Лейтенанту Тротта весь мир казался иным. А поэтому он решил, что только теперь познал любовь, вернее, воплощение своих понятий о любви. На деле же он был только благодарен: насытившийся ребенок!
— В Вене мы будем вместе, не так ли?
"Милое дитя, милое дитя", — твердила про себя фрау Тауссиг. Она взглянула на него, преисполненная материнской гордости, словно была и ее заслуга в добродетелях, которыми он не обладал и которые она, как мать, ему приписывала.
Она подготовляла целый ряд маленьких празднеств. Как хорошо складывается, что они приезжают как раз в страстной четверг. Она раздобудет два места на трибуне. Она вместе с ним насладится зрелищем пестрого шествия, которое она любила, как и все австрийские женщины без различия сословий.
Она достала места на трибуну. Радостная и торжественная помпа парада сообщила и ей какой-то теплый и молодящий отсвет.

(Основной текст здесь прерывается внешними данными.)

-- ==== Sys2Proof/Machine/Commands.lean ====
section
/-! DEFINITION. The meanings of the commands NOP, INIT, UPDATE and FINAL (R97 to R102). Each one answers a
next state from every state: the step "never faults and never blocks" (R97). -/

namespace Sys2Proof.Machine

/-- NOP: "no register is written" (R98). -/
def execNop (s : State) : Host.Outcome State Fault Refusal := .next s

/-- INIT (R99). -/
def execInit (s : State) : Host.Outcome State Fault Refusal := .next (startMessage s)

/-- UPDATE with 0 to 15 bytes (R100, R102). -/
def execUpdate (len : BitVec 4) (s : State) : Host.Outcome State Fault Refusal :=
  .next (updateBeat len.toNat s)

/-- UPDATE with 16 bytes (R100, R102). -/
def execUpdate16 (s : State) : Host.Outcome State Fault Refusal := .next (updateBeat 16 s)

/-- FINAL (R101, R102). -/
def execFinal (s : State) : Host.Outcome State Fault Refusal := .next (closeMessage s)

end Sys2Proof.Machine
end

С юных лет знала она, вероятно, не хуже, чем сам обер-гофмейстер, все законы, фазы и детали обряда, которыми отмечался день тела господня, подобно тому как старые меломаны знают все сцены любимых опер. Ее страсть к зрелищам на только не уменьшалась, но, напротив, возрастала от этого. В Карле Йозефе проснулись все давние детские и героические мечты, переполнявшие и осчастливливавшие его на балконе отчего дома под звуки марша Радецкого. Все пестрое великолепие старинной империи шествовало перед его глазами.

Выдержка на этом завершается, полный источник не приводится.